On the other hand, J&J is one of only two publicly traded companies (Microsoft being the other) that’s been anointed with Standard & Poor’s (S&P) highest credit rating (AAA). S&P has the utmost confidence that J&J’s cash-rich balance sheet and abundant operating cash flow can help it service its debt with ease, as well as deal with any outstanding litigation.

What’s made Johnson & Johnson such a consistent grower over the last decade is its renewed focus on pharmaceuticals. Even though brand-name therapies only have a finite period of sales exclusivity, novel drugs deliver juicy margins and exceptional pricing power. Devoting capital to internal drug development and collaborations, and constantly refreshing its pipeline, has helped J&J’s pharmaceutical segment avoid the perils of patent expirations.

Additionally, Johnson & Johnson benefits from continuity in key leadership positions. For instance, you’ll only need the fingers on your two hands to count the number of CEOs J&J has had since its founding in 1886. Less turnover at the top leads to important growth initiatives being seen through from start to finish.

To round things out, Johnson & Johnson stock is at its cheapest valuation, relative to forward earnings, in at least a decade. Shares can be scooped up by long-term investors right now for close to 13 times forward EPS, which represents a 16% discount to its average forward earnings multiple over the last five years.

Salesforce

The third Dow Jones Industrial Average stock that makes for a no-brainer buy in June is cloud-based customer relationship management (CRM) software provider Salesforce (CRM -0.59%). CRM software helps consumer-facing businesses enhance existing customer relationships and bolster sales.

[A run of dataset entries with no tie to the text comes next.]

/-- The bank that a wagon of an open sequence finds, rebuilt first where its ledgers were lost, a mismatch on the way
counted (R122). A clearing wagon needs none of the old ledgers. -/
def State.bankFor (s : State) (p e : Nat) (f : Flight) (m : ReplayFaults) : Bank × State :=
  let b := s.bank p e (wBank f.bits)
  if wOpcode f.bits ≠ 0x12 ∧ wClear f.bits then ({ b with cells := [] }, s)
  else
    let r := s.rebuilt f (s.allot f) b m
    (r.2.1, if r.1 then r.2.2.residueHit p e else r.2.2)

/-- MMA (R56 to R67, R72, R82, R83, R94, R104 to R108, R121, R122). -/
def execMma (ring : Fin 4096) (index : W32) (ecc : YardEcc) (slips : List Slip) (rebuild : ReplayFaults) (s : State) :
    Host.Outcome State Fault Refusal :=
  .next (s.onEngine 0x10 ring.val index (fun p e f t =>
    let y := t.allot f
    let w := f.bits
    match accumulateRefusal f (badWagon w) (t.bank p e (wBank w)) (mmAnchor w) y (mmaSpans w) with
    | some status => t.finish f status noFlags
    | none =>
      let b := t.bankFor p e f rebuild
      let r := b.2.operands f y ecc (mmaSpans w)
      let cells := r.2.mmaLedgers y w slips b.1.cells
      ((r.2.modBank p e (wBank w) (fun _ => b.1.accumulate f (mmAnchor w) cells r.1 false)).mile
        (source 1 p e) (mmaCycles w)).finish f (if r.1 then wsData else wsOk) noFlags))

/-- LEDGER_ADD (R77, R79, R83, R110 to R112, R121, R122). -/
def execLedgerAdd (ring : Fin 4096) (index : W32) (ecc : YardEcc) (slips : List Slip) (rebuild : ReplayFaults)
    (s : State) : Host.Outcome State Fault Refusal :=
  .next (s.onEngine 0x11 ring.val index (fun p e f t =>
    let y := t.allot f
    let w := f.bits
    match accumulateRefusal f (badWagon w) (t.bank p e (wBank w)) (laAnchor w) y (addSpans w) with
    | some status => t.finish f status noFlags
    | none =>
      let r := t.operands f y ecc (addSpans w)
      let segs := r.2.addSegments y w
      if segs.any (fun g => g.anchor < laAnchor w) then r.2.finish f wsMalformed noFlags
      else
        let b := r.2.bankFor p e f rebuild
        let cells := b.2.addLedgers y w slips b.1.cells
        let err := r.1 || segs.any (fun g => g.flags.dataErr)
        ((b.2.modBank p e (wBank w) (fun _ =>
          b.1.accumulate f (laAnchor w) cells err (segs.any (fun g => g.flags.retried)))).mile
          (source 1 p e) ((segs.length * segBytes + 255) / 256)).finish f (if r.1 then wsData else wsOk) noFlags))

/-! ## READOUT (R113 to R119) -/

/-- A ledger of a tile with its bias added (R114). -/
def roBiased (w : Wagon) (anchor : Int) (x : List Slip) (bias : List Val) (cells : Table Ledger) (i j : Nat) : Ledger :=
  let l := Table.get Ledger.zero cells (64 * i + j)
  if roBias w ∧ ¬ l.invalid then l.term anchor (slipAt x (64 * i + j) 0) (nth .nan bias j) else l
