-- ==== Sys2Proof/WellFormed.lean ====
section
/-! DEFINITION. Commands whose operands an outside party can send. -/

namespace Sys2Proof

/-- A frame is 32 slots of 256 bytes (R270, R271). -/
def frameOk (frame : List Byte) : Bool := frame.length = 8192

/-- An access through BAR4 moves at least one byte and stays within 4 KiB (PCI Express). -/
def accessOk (addr n : Nat) : Bool := 0 < n ∧ addr % 4096 + n ≤ 4096

/-- A cartridge has 14 cells (R397). -/
def cellsOk (cells : List Nat) : Bool := cells.length = 14

/-- A measurement of the energy of the eight partitions (R472). -/
def partitionsOk {α : Type} (l : List α) : Bool := l.length = 8

/-- A command is well formed when its lists have the lengths that the manual gives them. -/
def Instr.wellFormed : Instr → Bool
  | .frameReceive _ frame _ _ => frameOk frame
  | .apertureRead addr len _ => accessOk addr.toNat len.val
  | .apertureWrite addr data _ => accessOk addr.toNat data.length
  | .zeroMeasurementDone m => cellsOk m.cellsMv
  | .estimatorSample m => cellsOk m.cellsMv
  | .energySample partMj _ _ _ => partitionsOk partMj
  | .computeDomainResetDone tests => partitionsOk tests
  | _ => true

end Sys2Proof
end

May was an eventful month for Salesforce, and not in a good way. The CRM software provider’s sales guidance missed the mark, based on Wall Street’s consensus, for the first time 18 years! The company’s Chief Operating Officer Brian Millham attributed this rare revenue miss to longer deal cycles in the latest quarter.

While disappointing Wall Street when the stock market is historically pricey is never a good thing, there are couple of reasons to believe that this near-term discount is quite the bargain for patient investors.

To start with the obvious, demand for CRM software solutions is slated to grow by double digits. Fortune Business Insights estimates a 12% compound annual growth rate through the end of the decade, with the global CRM market reaching $157.5 billion in annual sales. Salesforce has been the undisputed top dog in global CRM market share over the last 11 years. Based on a report by IDC, the 21.7% share Salesforce held in 2023 was more than three times greater than the No. 2 player, Microsoft (5.9% share).

Salesforce also has a knack for making bolt-on acquisitions. Some of the top deals that co-founder and CEO Marc Benioff has helped engineer are the purchases of MuleSoft, Tableau Software, and Slack Technologies. Aside from adding new sales channels, these bolt-on acquisitions broaden the company’s service ecosystem and provide lucrative cross-selling opportunities.

Don’t overlook the company’s capital-return program, either. In late February, Salesforce upped its share repurchase program by $10 billion and announced its first-ever dividend of $0.40 per quarter. For companies with steady or growing net income, buybacks can be especially helpful in lifting EPS.

Following its May swoon, shares of Salesforce are now trading at 21 times forward-year consensus earnings. This works out to a 47% discount to its average forward-year earnings multiple over the last five years. Even with a modestly reduced sales growth rate, shares of Salesforce look like a bargain for opportunistic investors.